Collected data entries:
▬▬▬

/-- A full recompute writes the records of one segment (11 R234). -/
def Slot.refreshSeg (x : Slot) (a : Inputs) (i sg : Nat) : Slot :=
  let ks := segRange x.klen sg
  let vals := ks.map fun k => a.at_ i k
  let amax := xmaxAbs ((vals.map (·.1)).filter isFin)
  let g : Int := match xlog amax with
    | none => -127
    | some l => clampInt (-127) 104 (l - 23)
  let bad := vals.any fun v => !isFin v.1
  let x := { x with segG := sset 0 x.segG (i * 4 + sg) (g + 127).toNat, segE := sset 0 x.segE (i * 4 + sg) (g + 127).toNat
                    segP := if vals.any (·.2) then natAdd x.segP (i * 4 + sg) else natDel x.segP (i * 4 + sg), nf := x.nf || bad }
  ks.foldl (fun x k => x.setX i k (if bad then 0 else quantise (a.at_ i k).1 g)) x

def segPairs (x : Slot) : List (Nat × Nat) := (List.range x.m).flatMap fun i => (List.range (segCount x.klen)).map fun sg => (i, sg)

def Slot.refresh (x : Slot) (a : Inputs) : Slot := (segPairs x).foldl (fun x e => x.refreshSeg a e.1 e.2) { x with nf := false }

/-- The exact activations of a row in a full recompute. -/
def Slot.fullRow (x : Slot) (a : Inputs) (i : Nat) : RowIn :=
  let raw := (List.range x.klen).any fun k => !isFin (a.at_ i k).1
  (List.range x.klen).map fun k =>
    some (if raw then (a.at_ i k).1 else scaleInt (x.xi i k) (x.gexp i (k / 128)), (a.at_ i k).2)

/-- The scale exponent of a segment's change (11 R235). -/
def planExp (g : Int) (amax : XVal) : Int :=
  match xlog amax with
  | none => g
  | some l => max g (if decide (xcompare amax (scaleInt 127 (l - 6)) = some .gt) then l - 5 else l - 6)

/-- The plan of a delta invocation: for each segment its exponent and its quanta; none when it is out of range. -/
def Slot.planSeg (x : Slot) (a : Inputs) (i sg : Nat) : Option (Int × List (Nat × Int)) :=
  let g := x.gexp i sg
  let ds := (segRange x.klen sg).map fun k => (k, xadd .rne (a.at_ i k).1 (scaleInt (-(x.xi i k)) g))
  let e := planExp g (xmaxAbs (ds.map (·.2)))
  let qs := ds.map fun d => (d.1, clampInt (-127) 127 (quantise d.2 e))
  if g + 16 < e ∨ (qs.any fun q => decide (2 ^ 30 ≤ (x.xi i q.1 + q.2 * 2 ^ (e - g).toNat).natAbs)) then none else some (e, qs)

def Slot.inRange (x : Slot) (a : Inputs) : Bool := (segPairs x).all fun e => (x.planSeg a e.1 e.2).isSome

/-- The products' left factors of a row of a delta invocation. -/
def Slot.deltaRow (x : Slot) (a : Inputs) (i : Nat) : RowIn :=
  (List.range (segCount x.klen)).flatMap fun sg => match x.planSeg a i sg with
    | some (e, qs) => qs.map fun q => some (scaleInt q.2 e, false)
    | none => []

/-- Move x̂ by the quantised change. -/
def Slot.advanceSeg (x : Slot) (a : Inputs) (i sg : Nat) : Slot :=
  match x.planSeg a i sg with
  | none => x
  | some (e, qs) =>
    let g := x.gexp i sg
    let y := qs.foldl (fun (y : Slot) q => y.setX i q.1 (y.xi i q.1 + q.2 * 2 ^ (e - g).toNat)) x
    { y with segE := sset 0 y.segE (i * 4 + sg) (e + 127).toNat
             segP := if (segRange x.klen sg).any fun k => (a.at_ i k).2 then natAdd y.segP (i * 4 + sg) else y.segP }

def Slot.yKey (j i n : Nat) : Nat := (j * 128 + i) * 128 + n
def Slot.putY (x : Slot) (j i n code : Nat) (bad : Bool) : Slot :=
  let k := Slot.yKey j i n
  { x with y := sset 0 x.y k code, ypois := if bad then natAdd x.ypois k else natDel x.ypois k }

/-- A poisoned weight of a column among the rows in use. -/
def Plane.colPoison (p : Plane) (n klen : Nat) : Bool := (List.range klen).any fun k => p.isPoison n k

/-- One member's rows of y after an invocation. -/
def Slot.newY (x0 x : Slot) (draws : Nat) (full : Bool) (a : Inputs) (pt : Ty) (pl : Plane) (j : Nat) (y : Slot) : Slot :=
  (List.range x.m).foldl (fun y i =>
    let row := if full then x.fullRow a i else x0.deltaRow a i
    (List.range 128).foldl (fun (y : Slot) n =>
      let k := Slot.yKey j i n
      let bad := x.segPoison i || pl.colPoison n x.klen || (!full && (x0.ypois.contains k || x0.rotten.contains i)) ||
        (full && row.any fun e => e.any (·.2))
      let code := sumF32 (if full then none else some (sget 0 x0.y k)) (chunkSums (planeChunk pt) row (pl.weight pt n))
      y.putY j i n (if bad then freeCode draws k 32 else code) bad) y) y
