-- ==== Sys2Proof/Machine/Porter.lean ====
section
/-!
DEFINITION. The Porter's instructions: `tcopy` and `a2av` up to their acceptance with batches and scoreboard claims (13 R273, R274, R297,
08 R183), `lseal`, `bseal`, `bwait` (13 R279, R298, R300); the instructions on futures (07 R165); the grants of engine queue
entries (12 R263) and the Outrider's posts (06 R138).
-/

namespace Sys2Proof.Machine

/-! ### Scoreboard claims (08 R183, 13 R274) -/

/-- Read a record from scratch for a command: none beyond the limit. -/
def Party.recordAt (p : Party) (off n : Nat) : Option Nat :=
  if (p.segLim.getD 0 0).toNat < off + n then none else some (locScratch p.core ((p.segBase.getD 0 0).toNat + off))

/-- The ranges of the party's own scratch and near windows that some extents cover: near flag, start, end. -/
def State.ownRanges (s : State) (p : Party) (sp : Space) (es : List (Nat × Nat)) : List (Bool × Nat × Nat) :=
  es.flatMap fun e => match (s.engineParts p sp e.1 e.2 true).1 with
    | some qs => qs.filterMap fun q => (p.ownOffset q).map fun o => (o.1, o.2, o.2 + q.len)
    | none => []

/-- The hull of some ranges of one space, rounded to 64-byte units. -/
def hullOf (near : Bool) (rs : List (Bool × Nat × Nat)) : Option (Bool × Nat × Nat) :=
  let xs := rs.filter fun r => r.1 == near
  match xs with
  | [] => none
  | x :: xs =>
    let lo := xs.foldl (fun m y => min m y.2.1) x.2.1
    let hi := xs.foldl (fun m y => max m y.2.2) x.2.2
    some (near, lo / 64 * 64, ceilDiv hi 64 * 64)

/-- The hulls a transfer's destinations cover, by its records as they stand at acceptance. -/
def State.claims (s : State) (p : Party) (a2av : Bool) (off : Nat) : List (Bool × Nat × Nat) :=
  match p.recordAt off 64 with
  | none => []
  | some l =>
    let b := s.bytesAt l 64
    let rs : List (Bool × Nat × Nat) :=
      if a2av then
        let x := exchangeOf b
        s.ownRanges p .s [(x.out, 4 * (2 * x.g + 1))]
      else
        let h := shapeOf b
        match p.recordAt h.srcl 64, p.recordAt h.dstl 64 with
        | some ls, some ld =>
          let src := layoutOf (s.bytesAt ls 64)
          let bd := s.bytesAt ld 64
          let dst := layoutOf bd
          if layoutBad bd || shapeBad b then [] else
          let self := (List.range h.g).find? fun q => h.rankOf q == p.rank
          let here := match self with
            | some q => (List.range src.tiles).filter fun t => if h.mode = 2 then true else if h.mode = 1 then h.owner t == q else (h.targets t).contains q
            | none => []
          let body := (here.map h.chunk).eraseDups.flatMap dst.tileRows
          let extra := (h.stoff, 8 * ceilDiv src.tiles 64) ::
            (if h.mode = 0 then [] else [(h.aboff, 16 + abortMap dst.tiles + 16 * (match self with | some q => (h.owned src.tiles q).length | none => 0))])
          s.ownRanges p (engineSpace dst.sp) body ++ s.ownRanges p .s extra ++
            (if h.mode ≠ 0 ∧ h.det then s.ownRanges p .n [(h.stage, h.stsize)] else [])
        | _, _ => []
    (hullOf false rs).toList ++ (hullOf true rs).toList

/-- The lowest free scoreboard entries of a party: 16 in all (08 R170). -/
def Party.freeScore (p : Party) : List Nat := (List.range 16).filter fun i => !p.score.any fun e => e.idx == i

/-- Claim entries for a transfer. -/
def Party.claim (p : Party) (gang batch owner : Nat) (cs : List (Bool × Nat × Nat)) : Party :=
  { p with score := p.score ++ (cs.zip p.freeScore).map fun e => ⟨e.2, gang, batch, e.1.2.1, e.1.2.2, e.1.1, owner⟩ }

/-! ### Batch streams (13 R297 to R299) -/

def Party.stream (p : Party) (n : Nat) : Stream := sget {} p.streams n
def Party.setStream (p : Party) (n : Nat) (x : Stream) : Party := { p with streams := sset {} p.streams n x }

/-- Open a batch numbered NEXT. -/
def Stream.opened (x : Stream) : Stream :=
  match x.openB with
  | some _ => x
  | none => { x with openB := some { num := x.next }, next := (x.next + 1) % 65536 }

/-- Seal the open batch. -/
def Stream.close (x : Stream) (roff : Option Nat) : Stream :=
  match x.openB with
  | none => x
  | some b => { x with openB := none, sealed := x.sealed ++ [{ b with roff := roff }] }
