/-- Read a record of scratch by words, with whether one is poisoned; none where it passes the limit. -/
def State.readRecord (s : State) (p : Party) (v : View) (off n : Nat) : Option (List Byte × Bool) × State :=
  match p.recordAt off n with
  | none => (none, s)
  | some l =>
    let (b, s) := s.readRange v (wordUnits l n)
    (some (b, s.poisonIn l n), s)

/-- A record may be read: no transfer accepted earlier still claims its range, and no store that the command follows is still to come (08 R184, 07 R144). -/
def State.recordReady (s : State) (p : Party) (cmd : PortCmd) (off n : Nat) : Bool :=
  !(p.score.any fun e => decide (e.owner < cmd.id) && !e.near && rangesMeet off n e.start (e.stop - e.start)) &&
  !((p.recordAt off n).any fun l => s.owes cmd.owed l n)

/-- What the reading of a transfer's records finds: they must wait; a cause, with POISON; or the transfer with its records. -/
inductive RecordEnd
  | wait
  | fail (cause : Nat) (poison : Bool)
  | go (x : Transfer)
  deriving DecidableEq, Repr

/-- Read a transfer's records and check them (13 R275, R282, R293). The send counts of an exchange are data: they follow `xfence`, not the crew's stores
as records do (18 R393). -/
def State.readRecords (s : State) (p : Party) (x : Transfer) : RecordEnd × State :=
  let cmd := x.cmd
  let data := View.join x.start p.known
  let v := View.join data cmd.seen
  let ready := fun off n => s.recordReady p cmd off n
  if !ready cmd.off 64 then (.wait, s) else
  match s.readRecord p v cmd.off 64 with
  | (none, s) => (.fail 5 false, s)
  | (some (b, bad), s) =>
    let x := { x with shape := b }
    if bad then (.fail 3 true, s)
    else if cmd.a2av then
      let y := exchangeOf b
      if !s.recordReady p { cmd with owed := [] } y.scnt (4 * y.g) then (.wait, s) else
      let (cnt, s) := s.readRecord p data y.scnt (4 * y.g)
      let lost := cnt.any (·.2)
      let x := { x with src := (cnt.map (·.1)).getD [] }
      let cause := s.exchangeStart p cmd.id cmd.off b (if lost then [] else x.counts)
      (if cause ≠ 0 then .fail cause false else if lost then .fail 3 true else .go x, s)
    else
      let h := shapeOf b
      if !(ready h.srcl 64 && ready h.dstl 64) then (.wait, s) else
      let (bs, s) := s.readRecord p v h.srcl 64
      let (bd, s) := s.readRecord p v h.dstl 64
      let bytes := fun (r : Option (List Byte × Bool)) => (r.map (·.1)).getD []
      let x := { x with src := bytes bs, dst := bytes bd }
      if !(decide (cmd.off % 16 ≠ 0) || shapeBad b) && ((bs.any (·.2)) || (bd.any (·.2))) then (.fail 3 true, s)
      else
        let cause := s.copyStart p cmd.id cmd.off b x.src x.dst
        (if cause ≠ 0 then .fail cause false else .go x, s)

/-- A transfer whose records stand goes on once the range scoreboard and, for a collective, the table let it (08 R184, 13 R287). -/
def State.xferAdmit (s : State) (c : CoreRef) (x : Transfer) (p : Party) : State :=
  if s.blockedBy p x || (x.isColl && decide (64 ≤ (s.die c.die).colls.length)) then s.setXfer c x
  else
    let x := { x with held := false }
    if x.isColl then (s.setXfer c x).enterColl c x p else s.setXfer c x

/-- Free a transfer's slot and its collective-table entry. -/
def State.freeXfer (s : State) (c : CoreRef) (x : Transfer) : State :=
  let s := s.onCore c fun k => { k with xfers := k.xfers.filter fun y => y.slot != x.slot }
  match x.coll with
  | some i => s.onDie c.die fun d => { d with colls := d.colls.filter fun e => e.idx != i }
  | none => s

/-- A started transfer goes on: it reads its records once it may, then waits for its ranges. -/
def State.xferGo (s : State) (c : CoreRef) (x : Transfer) (p : Party) : State :=
  if !x.shape.isEmpty then s.xferAdmit c x p else
  match s.readRecords (x.party p) x with
  | (.wait, _) => s
  | (.fail cause poison, s) => (s.freeXfer c x).portDone c x.cmd cause poison []
  | (.go x, s) => s.xferAdmit c x p

/-- TRANSFER_START: start the transfer chosen. -/
def State.xferStart (s : State) (c : CoreRef) : State :=
  let k := s.core c
  if 8 ≤ k.xfers.length || s.unitBlocked (unitKey c 2) then s else
  match k.nextXfer with
  | none => s
  | some (cmd, run) =>
    match s.party? cmd.uid with
    | none => s
    | some p =>
      let x : Transfer :=
        { slot := lowestFree 8 (k.xfers.map (·.slot)), cmd := cmd, shape := [], segBase := p.segBase, segLim := p.segLim, held := true
          start := View.join (View.join (View.join p.known p.portView) cmd.view) cmd.saw }
      let s := s.onCore c fun k =>
        { k with urgent := k.urgent.filter fun x => x.id != cmd.id, normal := k.normal.filter fun x => x.id != cmd.id, run := run
                 xfers := k.xfers ++ [x] }
      s.xferGo c x p

def execTransferStart (c : CoreRef) (s : State) : Out := .next (s.xferStart c)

▬▬▬

(WHAT IS EXPECTED) Among the records above, only the lines between the line holding "def Slot.refreshSeg (x" and the line holding "let e := planExp g (xmaxAbs (ds.map (·.2)))", inclusive, are to be output, exactly as written.

(SOLUTION TO THIS TASK)
def Slot.refreshSeg (x : Slot) (a : Inputs) (i sg : Nat) : Slot :=
  let ks := segRange x.klen sg
  let vals := ks.map fun k => a.at_ i k
  let amax := xmaxAbs ((vals.map (·.1)).filter isFin)
  let g : Int := match xlog amax with
    | none => -127
    | some l => clampInt (-127) 104 (l - 23)
  let bad := vals.any fun v => !isFin v.1
  let x := { x with segG := sset 0 x.segG (i * 4 + sg) (g + 127).toNat, segE := sset 0 x.segE (i * 4 + sg) (g + 127).toNat
                    segP := if vals.any (·.2) then natAdd x.segP (i * 4 + sg) else natDel x.segP (i * 4 + sg), nf := x.nf || bad }
  ks.foldl (fun x k => x.setX i k (if bad then 0 else quantise (a.at_ i k).1 g)) x

def segPairs (x : Slot) : List (Nat × Nat) := (List.range x.m).flatMap fun i => (List.range (segCount x.klen)).map fun sg => (i, sg)

def Slot.refresh (x : Slot) (a : Inputs) : Slot := (segPairs x).foldl (fun x e => x.refreshSeg a e.1 e.2) { x with nf := false }

/-- The exact activations of a row in a full recompute. -/
def Slot.fullRow (x : Slot) (a : Inputs) (i : Nat) : RowIn :=
  let raw := (List.range x.klen).any fun k => !isFin (a.at_ i k).1
  (List.range x.klen).map fun k =>
    some (if raw then (a.at_ i k).1 else scaleInt (x.xi i k) (x.gexp i (k / 128)), (a.at_ i k).2)

/-- The scale exponent of a segment's change (11 R235). -/
def planExp (g : Int) (amax : XVal) : Int :=
  match xlog amax with
  | none => g
  | some l => max g (if decide (xcompare amax (scaleInt 127 (l - 6)) = some .gt) then l - 5 else l - 6)

/-- The plan of a delta invocation: for each segment its exponent and its quanta; none when it is out of range. -/
def Slot.planSeg (x : Slot) (a : Inputs) (i sg : Nat) : Option (Int × List (Nat × Int)) :=
  let g := x.gexp i sg
  let ds := (segRange x.klen sg).map fun k => (k, xadd .rne (a.at_ i k).1 (scaleInt (-(x.xi i k)) g))
  let e := planExp g (xmaxAbs (ds.map (·.2)))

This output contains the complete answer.